The Debian concept of "system policy" is also much better
than that of the RPM based systems that I have used. They
have much more reasonable default filesystem permissions,
fewer SUID programs, better default configuration files,
with more useful comments in them, and no-frills,
no-nonsense post-installation configuration scripts that
make a subsystem useable with less fuss than the RPM
"hunt done the configs to edit them" default.
Also the debian file format ('ar' archives containing tar.gz
files) is easy to work with and offers great potential for
future development and enhancement.
For all the things I like about Debian I still have
my complaints. dselect is evil! The lack of a
"Kickstart" like package for automating new installations
is sad (though you can work around it with Tom's Rt/Bt
and some scripting). As I said before, the output
formats of dpkg aren't script-friendly (though some
patches to dlocate might fix that).
By far the things I'd most like to see for Debian is
a really top-notch system integrity auditing tool and
the publication of GPG detached digital signatures for
all packages. (They already have a debian developer's
keyring as a package, and GnuPG is at production-level
now. So much of the infrastructure is in place).
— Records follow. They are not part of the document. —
-- ==== Sys2Proof/Machine/Ops.lean ====
section
/-! DEFINITION. The shared operations: registers, retiring, fault records, taking an exception, entering a handler and
leaving it (03 R29, R42; 19 R307 to R318), and scalar accesses (06 R109 to R113). -/

namespace Sys2Proof.Machine

/-! ## Scalar registers -/

/-- The register that a field names under the window (03 R29). -/
def Thread.regIndex (t : Thread) (n : BitVec 7) : Nat := if n.toNat < 16 then n.toNat else n.toNat + t.wb

/-- A register read; g0 reads 0 (03 R27). -/
def Thread.rd (t : Thread) (n : BitVec 7) : Word := if n = 0 then 0 else Map.getD (t.regIndex n) 0 t.regs

/-- A register write; a write to g0 is discarded (03 R27). -/
def Thread.wr (t : Thread) (n : BitVec 7) (v : Word) : Thread :=
  if n = 0 then t else { t with regs := Map.put (t.regIndex n) v t.regs }

def State.rd (s : State) (n : BitVec 7) : Word := s.me.rd n

def State.wr (s : State) (n : BitVec 7) (v : Word) : State := s.modMe (fun t => t.wr n v)

/-! ## The place in the program -/

/-- The address of the instruction a thread executes: a replayed one, a body word of the open loop, or the PC
(07 R127, R135). -/
def Thread.curPc (t : Thread) : Word :=
  match t.replay with
  | some r => r.pc
  | none =>
    match t.vec.loop with
    | some l => l.pc + BitVec.ofNat 64 (4 * (l.next + 1))
    | none => t.pc

/-- A stop that no instruction reaches: the request to an instruction that is never trimmed. -/
def noStop : Nat := 2 ^ 32

/-- A word's opcode. -/
def opOf (w : BitVec 32) : Nat := w.toNat / 2 ^ 25

/-- Micro-steps of a deprecated instruction at a vector length: the groups of 128 of `dmmac`, the elements of the others
(19 R327). -/
def depSteps (w : BitVec 32) (al : Nat) : Nat := if w.toNat % 4 = 2 then (al + 127) / 128 else al

/-- The step count of the instruction that the executing thread executes: 0 where it is none of the deprecated ones (19
R313, R327). -/
def State.execSteps (s : State) : Nat :=
  let w := (s.me.replay.map (·.word)).getD s.word
  if opOf w = 0x6F then depSteps w s.me.vec.al else 0

/-- Flags of some instructions in flight. -/
def flightFlags (l : List Flight) : Word := l.foldl (fun a f => a ||| f.flags) 0

/-- Flags that a replayed instruction kept, raised as it retires and in flight from then on (06 R99, 07 R130). -/
def Thread.raiseKept (t : Thread) (r : Replay) : Thread :=
  if r.flags = 0 then t
  else { t with fpflags := t.fpflags ||| r.flags, flights := { flags := r.flags, can := r.can } :: t.flights }

/-- The instruction is done: the next one follows. A replay that retires clears ES and raises the flags it kept (07
R127, R130); an instruction that a forced pre-emption waited for has answered it, unless it is one that is never trimmed
(07 R131, 09 R197). -/
def Thread.retire (t : Thread) : Thread :=
  let t := { t with cnt := { t.cnt with retired := (t.cnt.retired + 1) % 2 ^ 64 }
                    stop := none, stopped := t.stopped || t.stop.any (· != noStop), abandoned := false }
  match t.replay with
  | some r => { t.raiseKept r with replay := none, mstep := 0, vec := { t.vec with es := 0 } }
  | none =>
    match t.vec.loop with
    | some l => { t with vec := { t.vec with loop := some { l with next := l.next + 1 } } }
    | none => { t with pc := t.pc + 4 }

def State.retire (s : State) : State := s.modMe Thread.retire

/-- An instruction that ends with a jump. -/
def State.jump (s : State) (target : Word) : State :=
  s.modMe (fun t => { t with pc := target, cnt := { t.cnt with retired := (t.cnt.retired + 1) % 2 ^ 64 } })

/-! ## Fault records (19 R310 to R312) -/

/-- FLAGS of a record. -/
def Record.flags (r : Record) : Nat :=
  b2n r.deleg + 2 * b2n r.pcres + 4 * (r.misslvl % 8) + 32 * b2n r.nested

/-- The 64 bytes of a record (19 R310). -/
def Record.bytes (r : Record) : List Byte :=
  leBytes 1 r.cause ++ leBytes 1 r.kind ++ leBytes 1 r.level ++ leBytes 1 r.flags ++ leBytes 2 r.ctx ++
  leBytes 1 r.core ++ leBytes 1 r.thread ++ leBytes 8 r.token ++ leBytes 8 r.va.toNat ++ leBytes 8 r.pc.toNat ++
  leBytes 4 r.elem ++ leBytes 1 r.cmd ++ leBytes 1 (min r.hints.length 4) ++ leBytes 2 r.sect ++ leBytes 2 r.chunk ++
  ((List.range 4).flatMap (fun i => leBytes 5 (r.hints.getD i 0))) ++ leBytes 1 r.orig.1 ++ leBytes 1 r.orig.2

/-- The doubleword at a place of a list of bytes. -/
def dword (l : List Byte) (i : Nat) : Word := BitVec.ofNat 64 (leNat ((l.drop (8 * i)).take 8))

/-- Causes whose notices may be suppressed as duplicates (19 R312). -/
def memoryCause (c : Nat) : Bool := c == 1 || c == 2 || c == 4 || c == 5

/-- A fault met: one that host data brought is counted (10 R219, 23 R351; log entry 74). -/
def State.meets (s : State) (f : Flt) : State := if f.host then s.count 0x106 1 else s

/-- A record's place in its queue, and the page's home, when the write can be made (19 R312, 04 R55); otherwise the
level that lacks the page and the fault met there, none while the write waits for memory. A page whose link answers with
an error takes no record either (23 R344; log entry 87). -/
def queueSlot (s : State) (q : Context) : Except (Option (Nat × Flt)) (Word × List Nat) :=
  let va := q.fqbase + BitVec.ofNat 64 (64 * (q.fqtail % 2 ^ q.fqlog2))
  match locate s { key := 0, ctx := q.id, features := s.features, spad := none } .write va 64 64 with
  | .ok p =>
    match checkLink s va p with
    | .ok _ => .ok (va, p.pas)
    | .error _ => .error (some (q.depth, { cause := 5, va := some va, map := none }))
  | .error (.flt f) => .error (some (f.map.getD q.depth, f))
  | .error .wait => .error none

/-- A record as it goes to the parent's queue when its own queue's write cannot be translated (04 R55). -/
def Record.redirect (r : Record) (q : Context) (va : Word) (miss : Nat) : Record :=
  { r with cause := 1, kind := 1, level := q.depth - 1, deleg := false, ctx := q.id, va := va, misslvl := miss, hints := []
           orig := if r.orig = (0, 0) then (r.cause, r.kind) else r.orig }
Here's how that would work:
It would be booted from a write protected floppy. It would
contain copies of sh, ar, tar, gzip, and GnuPG and an
authenticated keyring file. You might have a base system
CD. You might have a directory full of updated/downloaded
packages (/var/cache/apt/archives). You might point this
tool at a URL. You might do all three.
Once started this package would iterate through your list of
installed packages (possibly testing signatures on some of
your /var/lib/dpkg control files). It would then find the
appropriate .deb file (searching the CD, the local cache
archives, any optional mounted directories and the archives
on any URLs that you've specified). Having found a copy of
the .deb SOMEWHERE it would check find the digital sigs on
it, extract (ar -x) the main tar.gz and run tar dzf on that.
This would generate a list of differences between the
packages and the installed files.
Voila! A full system audit!
(Of course I have to actually work on this and resolve
some minor issues. For example, if the list of packages
was tampered with, so that our auditor didn't know to
look for them ... so we'd need a list of "check files"
--- key files in various *system* directories that
indicate that a package control (/var/lib/dpk/info)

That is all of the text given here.